▸ Exercise prompt:
Scan the following data for lines with "packet" and state how many there are, as a number only.

··········

-- ==== Sys2Proof/Tests/Slice0.lean ====
section
/-! SUPPORT. Tests and witnesses. Every expected value is from the spec: the vectors of
95_test_vectors.md (named in the comments), the encodings of 30_encoding.md written out by hand, or the
tables of 41_window.md and 43_graph.md. The `witness_` theorems show states and operands that meet the
hypotheses of the obligation they are named after, all of them together. -/

namespace Sys2Proof.Tests

open Sys2Proof.Machine

/-! ### A small state -/

/-- Parameters made up for the tests. -/
def cfg : Config where
  devAddr := 0x21
  regMode := 40
  regBright := 41
  regDraw := 42
  mode5x11 := 0x77
  busChannel := 9
  font0 := []
  spaceCode := 32
  bufCap := none
  errMax := none

/-- The font `F1` of the vectors. -/
def f1 : Font := [(72, [0x1F, 0x04, 0x1F]), (105, [0x17])]

/-- `Z11` as columns. -/
def z11 : List Byte := [0, 0, 0, 0, 0, 0, 0, 0, 0, 0, 0]

/-- `B13` of the vectors. -/
def b13 : List Byte := [1, 2, 3, 4, 5, 6, 7, 8, 9, 10, 11, 12, 13]

/-- The state of the vectors: `BUF / OFF`, `ROT = 0`, `ERR = 0`, `BUSOPEN = 1`, font `F1`, every bus
write answered `ok`. -/
def st (cols : List Byte) (off : Nat) : State where
  buf := Memory.ofColumns cols
  off := off
  rot := false
  err := 0
  font := f1
  busOpen := true
  trace := []
  cfg := cfg
  port := []
  answers := [.ok, .ok, .ok]
  freeCount := 0

/-- The same with `ERR` given and the next write answered `fail`. -/
def failing (s : State) (err : Nat) : State := { s with err := err, answers := [.fail] }

/-- The same with `BUSOPEN = 0`. -/
def closed (s : State) : State := { s with busOpen := false }

/-- The same with a finite capacity. -/
def capped (s : State) (n : Nat) : State := { s with cfg := { cfg with bufCap := some n } }

/-- What a vector looks at: `BUF / OFF / ROT / ERR` and the trace. -/
def view (o : Outcome) : Option (List Byte × Nat × Bool × Nat × List Event) :=
  (nextOf o).map fun t => (t.buf.columns, t.off, t.rot, t.err, t.trace)

/-- A write of the vectors. -/
def w (reg : Nat) (bytes : List Byte) (r : BusResult) : Event := .write 0x21 reg bytes r

theorem next_of_nextOf {o : Outcome} {t : State} (h : nextOf o = some t) : o = .next t := by
  cases o <;> simp_all [nextOf]

/-! ### WellFormed: one ill-formed term for each check -/

theorem test_wf_wrstr_start : (Instr.wrstr [] (2 ^ 32)).wellFormed = false := by decide
theorem test_wf_wrstr_code : (Instr.wrstr [72, 2 ^ 32] 0).wellFormed = false := by decide
theorem test_wf_wrstr_count (text : List Nat) (h : 2 ^ 32 ≤ text.length) :
    (Instr.wrstr text 0).wellFormed = false := by
  simp [Instr.wellFormed, fitsU32]; omega
theorem test_wf_graph_fraction : (Instr.graph [1 / 2] none none).wellFormed = false := by
  decide +kernel
theorem test_wf_graph_range : (Instr.graph [2 ^ 31] none none).wellFormed = false := by
  decide +kernel
theorem test_wf_graph_low : (Instr.graph [0] (some (-2 ^ 31 - 1)) none).wellFormed = false := by
  decide +kernel
theorem test_wf_graph_high : (Instr.graph [0] none (some (3 / 2))).wellFormed = false := by
  decide +kernel
theorem test_wf_graph_count (values : List Rat) (h : 2 ^ 32 ≤ values.length) :
    (Instr.graph values none none).wellFormed = false := by
  simp [Instr.wellFormed, fitsU32]; omega
theorem test_wf_setcol : (Instr.setcol (2 ^ 32) 0).wellFormed = false := by decide
theorem test_wf_setpix : (Instr.setpix (2 ^ 32) 0 true).wellFormed = false := by decide
theorem test_wf_setbuf_short : (Instr.setbuf [1, 2, 3, 4, 5, 6, 7, 8, 9, 10]).wellFormed = false := by
  decide
theorem test_wf_setbuf_count (cols : List Byte) (h : 2 ^ 32 ≤ cols.length) :
    (Instr.setbuf cols).wellFormed = false := by
  simp [Instr.wellFormed, fitsU32]; omega
theorem test_wf_scroll : (Instr.scroll (2 ^ 31)).wellFormed = false := by decide
theorem test_wf_scrollto : (Instr.scrollto (-2 ^ 31 - 1)).wellFormed = false := by decide
theorem test_wf_loadfont_code : (Instr.loadfont [(2 ^ 32, [])]).wellFormed = false := by decide
theorem test_wf_loadfont_width :
    (Instr.loadfont [(0, List.replicate 256 0)]).wellFormed = false := by decide +kernel
theorem test_wf_loadfont_order :
    (Instr.loadfont [(105, [0x17]), (72, [0x1F])]).wellFormed = false := by decide
theorem test_wf_loadfont_count (f : Font) (h : 2 ^ 32 ≤ f.length) :
    (Instr.loadfont f).wellFormed = false := by
  simp [Instr.wellFormed, fitsU32]; omega

/-! ### Decoding: every command from a packet written out of R83 to R85 -/

-- E1; the F0 commands by the opcode map R84.
theorem test_decode_init : decode [0x01] = .ok .init := rfl
theorem test_decode_buflen : decode [0x09] = .ok .buflen := rfl
theorem test_decode_clear : decode [0x0C] = .ok .clear := rfl
theorem test_decode_ioerr : decode [0x0E] = .ok .ioerr := rfl
theorem test_decode_update : decode [0x0F] = .ok .update := rfl
-- E20; P3 step 2.
theorem test_decode_setmode : decode [0x02, 0x18] = .ok (.setmode 0x18) := rfl
theorem test_decode_setbrt : decode [0x03, 0x02] = .ok (.setbrt 2) := rfl
-- E2.
theorem test_decode_setcol : decode [0x06, 0x0C, 0, 0, 0, 0x1F] = .ok (.setcol 12 0x1F) := rfl
-- E3, E4; the clearing form.
theorem test_decode_setpix : decode [0x07, 3, 0, 0, 0, 4, 1] = .ok (.setpix 3 4 true)
    ∧ decode [0x07, 3, 0, 0, 0, 4, 0x80] = .ok (.setpix 3 4 true)
    ∧ decode [0x07, 3, 0, 0, 1, 7, 0] = .ok (.setpix (3 + 2 ^ 24) 7 false) := ⟨rfl, rfl, rfl⟩
-- P4 step 2.
theorem test_decode_setbuf : decode [0x08, 0x0B, 0, 0, 0, 5, 6, 7, 8, 9, 10, 11, 12, 13, 14, 15]
    = .ok (.setbuf [5, 6, 7, 8, 9, 10, 11, 12, 13, 14, 15]) := rfl
-- E5; P2 step 6.
theorem test_decode_scroll : decode [0x0A, 0xFF, 0xFF, 0xFF, 0xFF] = .ok (.scroll (-1))
    ∧ decode [0x0A, 0xF8, 0xFF, 0xFF, 0xFF] = .ok (.scroll (-8)) := ⟨rfl, rfl⟩
-- E6; the least `s32`.
theorem test_decode_scrollto : decode [0x0B, 0x28, 0, 0, 0] = .ok (.scrollto 40)
    ∧ decode [0x0B, 0, 0, 0, 0x80] = .ok (.scrollto (-2 ^ 31)) := ⟨rfl, rfl⟩
-- E7, and the clear form.
theorem test_decode_setrot : decode [0x10, 1] = .ok (.setrot true)
    ∧ decode [0x10, 0] = .ok (.setrot false) := ⟨rfl, rfl⟩
-- E14; T4's command written out.
theorem test_decode_wrstr : decode [0x04, 0, 0, 0, 0, 0, 0, 0, 0] = .ok (.wrstr [] 0)
    ∧ decode [0x04, 9, 0, 0, 0, 2, 0, 0, 0, 72, 0, 0, 0, 105, 1, 0, 0]
      = .ok (.wrstr [72, 361] 9) := ⟨rfl, rfl⟩
-- E15; P5 step 2; one bound given, the other automatic.
theorem test_decode_graph :
    decode [0x05, 3, 0, 0, 0, 0, 0, 0, 0, 0, 0, 0, 0, 0] = .ok (.graph [] none none)
    ∧ decode [0x05, 0, 0, 0, 0, 0, 10, 0, 0, 0, 2, 0, 0, 0, 0, 0, 0, 0, 10, 0, 0, 0]
      = .ok (.graph [0, 10] (some 0) (some 10))
    ∧ decode [0x05, 1, 9, 9, 9, 9, 0xFE, 0xFF, 0xFF, 0xFF, 0, 0, 0, 0]
      = .ok (.graph [] none (some (-2))) := ⟨rfl, rfl, rfl⟩
-- E17; P2 step 1.
theorem test_decode_loadfont : decode [0x0D, 0, 0, 0, 0] = .ok (.loadfont [])
    ∧ decode [0x0D, 2, 0, 0, 0, 0x48, 0, 0, 0, 3, 0x1F, 4, 0x1F, 0x69, 0, 0, 0, 1, 0x17]
      = .ok (.loadfont f1) := ⟨rfl, rfl⟩

-- E8, E9, E10, E11, E12, E13, E16, E18, E19, and the empty packet (R87 (a)).
theorem test_decode_invalid :
    decode [] = .error .empty
    ∧ decode [0x10, 2] = .error (.reservedRotate 2)
    ∧ decode [0x00] = .error (.reservedOpcode 0)
    ∧ decode [0x11] = .error (.reservedOpcode 0x11)
    ∧ decode [0x06, 0x0C, 0, 0, 0] = .error .wrongLength
    ∧ decode [0x01, 0x00] = .error .wrongLength
    ∧ decode [0x07, 3, 0, 0, 0, 8, 1] = .error (.pixelRow 8)
    ∧ decode [0x05, 4, 0, 0, 0, 0, 0, 0, 0, 0, 0, 0, 0, 0] = .error (.reservedGraphFlags 4)
    ∧ decode [0x0D, 2, 0, 0, 0, 0x69, 0, 0, 0, 1, 0x17, 0x48, 0, 0, 0, 3, 0x1F, 4, 0x1F]
      = .error .fontOrder
    ∧ decode [0x08, 10, 0, 0, 0, 1, 2, 3, 4, 5, 6, 7, 8, 9, 10] = .error .shortBuffer :=
  ⟨rfl, rfl, rfl, rfl, rfl, rfl, rfl, rfl, rfl, rfl⟩

/-- The opcode alone, operands zero, as the host lays a table word out. -/
theorem test_table_words : decodeTableWord 8 0x01 = some .init
    ∧ decodeTableWord 8 0x06 = some (.setcol 0 0) ∧ decodeTableWord 8 0x04 = some (.wrstr [] 0)
    ∧ decodeTableWord 16 0x0110 = some (.setrot true) ∧ decodeTableWord 8 0x08 = none :=
  ⟨rfl, rfl, rfl, rfl, rfl⟩

/-- From construction, a placed INIT completes and a placed UPDATE is refused (V1, V12). -/
theorem test_first_step : (nextOf (step (State.reset.withFetchWord 8 0x01))).isSome = true
    ∧ step (State.reset.withFetchWord 8 0x0F) = .refused .busNotOpen := ⟨rfl, rfl⟩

··········

▸ Task output:
2